Был еще один парадокс на этом дне рождения: друзьям и однокурсникам именинника было уже за тридцать, а к его возрасту не прибавилось и дня. Сестра Наташа, которой все детство внушали, что Сережа - старший и его надо слушаться, тоже оказалась уже старше его, все такого же двадцатилетнего. Ему оставалось лишь удивляться - только что, кажется, была совсем ребенком, а сегодня уже закончила сразу два ВУЗа - его любимый юрфак и одновременно Национальный университет культуры, став теперь его аспиранткой. Вот какая упорная и способная (вся в него!) оказалась эта девчонка Наташка, вчерашняя первоклашка! Пришла и любимая девушка. Она и сегодня принесла ему, как приносила все последние десять лет, замечательные цветы. Только, когда она их ему протянула, на пальце сверкнуло обручальное кольцо, чему уже никто не удивлялся, все давно знали, что дома (жизнь есть жизнь!) ее ждет муж, которого зовут совсем не Сережей и двое собственных малышей.

И она и все остальные гости вытирали слезы, а он улыбался - стройный, высокий, в белой рубашке, с белой книгой в руке. Такой молодой, такой красивый, такой доверчиво открытый миру, будто не знающий, что в этом мире, кроме добра есть зло и рядом с хорошими людьми живут и очень плохие.

Одежда его была из мрамора, книга тоже: как и сам он, высящийся в полный рост на собственной могиле, на Лесном кладбище...

Надо заметить, что этот мрамор и эта богато убранная живыми цветами могила далеко не у всех посетителей кладбища вызывают слезы. Находятся время от времени проходящие мимо граждане, которые громко, не стесняясь склонившейся над могилой матери, обсуждают, сколько денег все это стоило. И в тот день какие-то подвыпившие представители «среднего класса» тоже не удержались от оскорбительных замечаний по поводу богатого захоронения. Мы, пришедшие на Лесное разделить с родителями их горький праздник, пытались их урезонить. Среди нас были разные по достатку люди.

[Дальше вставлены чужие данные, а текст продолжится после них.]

-- ==== Sys2Proof/Machine/Pairs.lean ====
section
/-! DEFINITION. Redundant control pairs: checkpoints, miscompares, comparator tests, takeover and escalation (R326 to
R339, R562). -/

namespace Sys2Proof.Machine

/-- The states of SAF_PAIR. -/
def prAdmitted : Nat := 0
def prTesting : Nat := 1
def prReset : Nat := 2
def prRetired : Nat := 3
def prStandby : Nat := 4

def State.pairSt (s : State) (p : Nat) : Nat := s.fget F.safPair_state 4 0 p
def State.setPairSt (s : State) (p st : Nat) : State := s.fset F.safPair_state 4 0 p st
def State.pairActive (s : State) (p : Nat) : Bool := s.fon F.safPair_active 4 0 p
def State.setPairActive (s : State) (p : Nat) (b : Bool) : State := s.fset F.safPair_active 4 0 p b.toNat

/-! ### Signatures (R328) -/

/-- The bytes of the record that an event folds into a signature. -/
def PairEvent.bytes : PairEvent → List Byte
  | .store a m d => leBytes 1 1 ++ leBytes a 6 ++ leBytes m 1 ++ leBytes d 8
  | .message a bs => leBytes 2 1 ++ leBytes a 6 ++ leBytes bs.length 2 ++ bs
  | .read a => leBytes 3 1 ++ leBytes a 6

/-- The 64-bit signature of a half at a checkpoint: the records since the one before, from zero, then the checkpoint's
own. -/
def PairRun.signature (r : PairRun) : Nat :=
  crc64 0 ((r.events.map PairEvent.bytes).flatten ++ (leBytes 4 1 ++ leBytes r.count 8 ++ leBytes r.pc 8 ++ leBytes r.regs 4))

/-- The stores of a run to shared memory. -/
def PairRun.stores (r : PairRun) : List (Nat × Nat × Nat) :=
  r.events.filterMap (fun e => match e with
    | .store a m d => some (a, m, d)
    | _ => none)

/-- The outbound message of a run. -/
def PairRun.message (r : PairRun) : Option (Nat × List Byte) :=
  r.events.findSome? (fun e => match e with
    | .message a bs => some (a, bs)
    | _ => none)


/-- The messages in a pair's outbound buffer, the oldest first (R329). -/
def State.outbox (s : State) (p : Nat) : List (Nat × List Byte) := (s.pair p).ahead.filterMap (fun g => g.message)


/-- Whether a pair runs: it is admitted or standby. -/
def State.pairUp (s : State) (p : Nat) : Bool := s.pairSt p == prAdmitted || s.pairSt p == prStandby

/-- The other sentinel pair. -/
def otherPair (p : Nat) : Nat := 9 - p

/-- A pair is retired until the next cold start (R335). -/
def State.retirePair (s : State) (p : Nat) : State :=
  ((s.setPairSt p prRetired).setPairActive p false).raiseFollow
    { recOf E.pairRetired 4 0x08 p with detail := p + (s.pair p).lastCount % 2 ^ 64 * 2 ^ 16 }

/-- Whether a miscompare of a pair escalates (R334): the active pair with a record in handling, or no other pair. -/
def State.pairEscalates (s : State) (p : Nat) : Bool :=
  (p == 4 || p == 5) && ((s.pairActive p && !s.err.handlingOrder.isEmpty) || !s.pairUp (otherPair p))

/-- Hardware escalation (R562): the record names the pair and the sequence in handling. -/
def State.escalate (s : State) (p : Nat) : State :=
  let seq := s.err.handlingOrder.getLast?.getD 0xFFFFFFFF
  let s := s.raiseFollow { recOf E.hwEscalation 4 0x0F p with detail := p + seq * 2 ^ 16 }
  (s.fset F.errStatus_escalated 4 0 0 1).enterSafe rsEscalation false

/-- The standby pair takes over, and the records that the failed pair had in handling are presented again (R336). -/
def State.takeOver (s : State) (p : Nat) : State :=
  let q := otherPair p
  let s := ((s.setPairActive p false).setPairActive q true).setPairSt q prAdmitted
  let s := s.fadd F.safPairCounts_takeovers 4 0 0 1
  (s.raiseFollow { recOf E.pairTakeover 4 0x08 q with detail := p }).unhandle

/-- The miscompares of a pair within 10 minutes, this one with them. -/
def State.pairEvents (s : State) (p : Nat) : List Nat :=
  (storeGet [] s.safety.pairTimes p).filter (fun t => s.periods < t + tenMinutes) ++ [s.periods]

/-- What a miscompare means for a pair (R334): compute pairs lose their firmware, sentinel pairs their turn. -/
def State.pairFails (s : State) (p : Nat) : State :=
  if p < 4 then s.fwPairLost p
  else if s.pairActive p then s.takeOver p
  else s

/-- A miscompare of a pair that runs, at a retired-instruction count: the held messages are discarded, both halves reset,
a record, and a retest or retirement. -/
def State.miscompare (s : State) (p : Nat) (c : ErrCode) (count : Nat) : State :=
  if 6 ≤ p || !s.pairUp p then s
  else
    let escal := s.pairEscalates p
    let es := s.pairEvents p
    let s := s.raiseRec
      { recOf c 4 0x08 p with sev := if escal then 4 else 3, detail := p + count % 2 ^ 64 * 2 ^ 16 }
    let s := s.fadd F.safPair_miscompares 4 0 p 1
    let s := s.fset F.safPair_last_us 4 0 p s.nowUs
    let s := { s with safety := { s.safety with pairTimes := storePut s.safety.pairTimes p es } }
    let s := if escal then s.escalate p else s.pairFails p
    (if 2 ≤ es.length then s.retirePair p else s.setPairSt p prTesting).restartPair p

/-- Whether a run ends where the leader takes a checkpoint (R330): at the issue of a message, 6 144 periods or 2^20 retired
instructions after the previous one, whichever comes first. -/
def State.checkpointDue (s : State) (p : Nat) (r : PairRun) : Bool :=
  let x := s.pair p
  let last := r.events.getLast?.any (fun e => match e with | .message _ _ => true | _ => false)
  (r.events.dropLast.all (fun e => match e with | .message _ _ => false | _ => true))
    && (last || x.lastAt + 6144 ≤ s.periods || x.lastCount + 2 ^ 20 ≤ r.count)

/-- The leader takes a checkpoint: its stores are in the shared memory, and its message is held. With 64 messages held it
stalls before another one (R329). -/
def State.leaderAt (s : State) (p : Nat) (r : PairRun) : State :=
  let x := s.pair p
  if !s.checkpointDue p r || (r.message.isSome && 64 ≤ (s.outbox p).length) then s
  else s.setPair p { x with
    ahead := x.ahead ++ [⟨r.signature, r.count, r.stores, r.message⟩], lastAt := s.periods, lastCount := r.count
    sram := putStores (sramBytes p) x.sram r.stores }

/-- A passed comparison: the checkpoint is gone, and the active sentinel pair's stores are in the standby pair's memory
(R336). -/
def State.checkpointPasses (s : State) (p : Nat) (g : PairSegment) : State :=
  let x := s.pair p
  let s := s.setPair p { x with ahead := x.ahead.drop 1 }
  if 4 ≤ p ∧ s.pairActive p = true then
    let y := s.pair (otherPair p)
    s.setPair (otherPair p) { y with sram := putStores (sramBytes p) y.sram g.stores }
  else s

/-- A forwarded address differs from the follower's own, at a retired-instruction count (R327). -/
def execPairAddressMiscompare (pair count : Nat) (s : State) : Host.Outcome State Fault Refusal :=
  .next (s.miscompare pair E.pairMiscompare count)

/-- A pair passed its comparator test. A sentinel pair becomes standby where the other is active, and pair B where pair A
is still tested. -/
def State.admitPair (s : State) (p : Nat) : State :=
  if p < 4 then s.setPairSt p prAdmitted
  else if s.pairActive (otherPair p) || (p == 5 && s.pairSt 4 == prTesting) then s.setPairSt p prStandby
  else (s.setPairSt p prAdmitted).setPairActive p true

/-- A pair failed its comparator test: it is retired; the other sentinel pair becomes active where none is. With both out
at the start the phase stays and frames come from the relaxation-timed path. -/
def State.failPair (s : State) (p : Nat) : State :=
  let s := (s.raiseRec { recOf E.pairTestFail 4 0x08 p with detail := p }).retirePair p
  if p < 4 then s
  else
    let q := otherPair p
    if s.pairSt q = prStandby then (s.setPairSt q prAdmitted).setPairActive q true
    else if s.pairSt q = prRetired ∧ s.safety.starting = true then s.relaxedFrames rsEscalation
    else s

def execPairComparatorTest (pair : Nat) (passed : Bool) (s : State) : Host.Outcome State Fault Refusal :=
  if 6 ≤ pair || !(s.pairSt pair == prTesting || s.pairSt pair == prReset) then .next s
  else if passed then .next ((s.admitPair pair).restartPair pair)
  else .next (s.failPair pair)

/-- A fault in the shared memory of a pair (R332). -/
def State.pairSramHit (s : State) (p : Nat) (fatal : Bool) : State :=
  if 6 ≤ p then s
  else if fatal then s.miscompare p E.pairSramUncorr (s.pair p).lastCount
  else (s.fadd F.safPairCounts_sram_corrected 4 0 0 1).raiseSide
    { recOf E.pairSramCorr 4 0x08 p with detail := p + (s.pair p).lastCount % 2 ^ 64 * 2 ^ 16 }

end Sys2Proof.Machine
end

Была я, шестисотгривневая советская пенсионерка, был Сережин крестный, бывший строитель, а теперь инвалид на костылях, с не менее мизерной инвалидской пенсией. Но были и коллеги Сережиного отца, успешные представители деловой украинской элиты, были Сережины однокурсники, которые уже давно стали людьми вполне обеспеченными, ибо их знания и работа нужны многим и хорошо оплачиваются. В грустный день Сережиного рождения всех тут объединяло одно общее убеждение - какие бы различия и разногласия ни возникали между человеческими особями даже самых разных «сортов», «окрасок» и «оперений», они не должны убивать друг друга. Въевшаяся в сознание бывших советских людей убогая формула, что «стыдно быть богатым» и не менее твердое убеждение молодых хозяев жизни, что «стыдно быть бедным» не мешало нам всем объединиться вокруг общего недоуменного вопроса - зачем и по какому праву убили Сережу Романенко, одного из достойнейших и многообещающих граждан молодого, независимого европейского государства?

На черной плите за белым памятником бронзовели горькие строки, выбранные Сережиной мамой из тысяч других строк, перечитанных ею в поисках самых точных:

Ложь и злоба миром правят

Совесть душат, правду травят.

Мертв закон, убита честь...

И Господень Сын у нас

Вновь распят - в который раз!

Все эти годы в день смерти Сережи и в день его рождения у его могилы собираются десятки людей. Поразительно, что не перестали ходить, не забыли бывшие однокурсники, давно закончившие факультет и ставшие уже опытными юристами. В 96-м году именно они, тогда еще студенты, разыскали меня (я работала заведующей отделом права в газете «Регион») и попросили написать об этой страшной истории. Так я познакомилась с семьей Сергея Романенко, оказавшись, в силу профессии, далеко не сторонним наблюдателем, а, в определенной мере, действующим лицом страшной истории о том, как 19 апреля 1996 года в Киеве, на ступеньках супермаркета на улице Раисы Окипной студент - юрист Сергей Романенко был застрелен бойцом спецотряда «Беркут» Иваном Ващенко.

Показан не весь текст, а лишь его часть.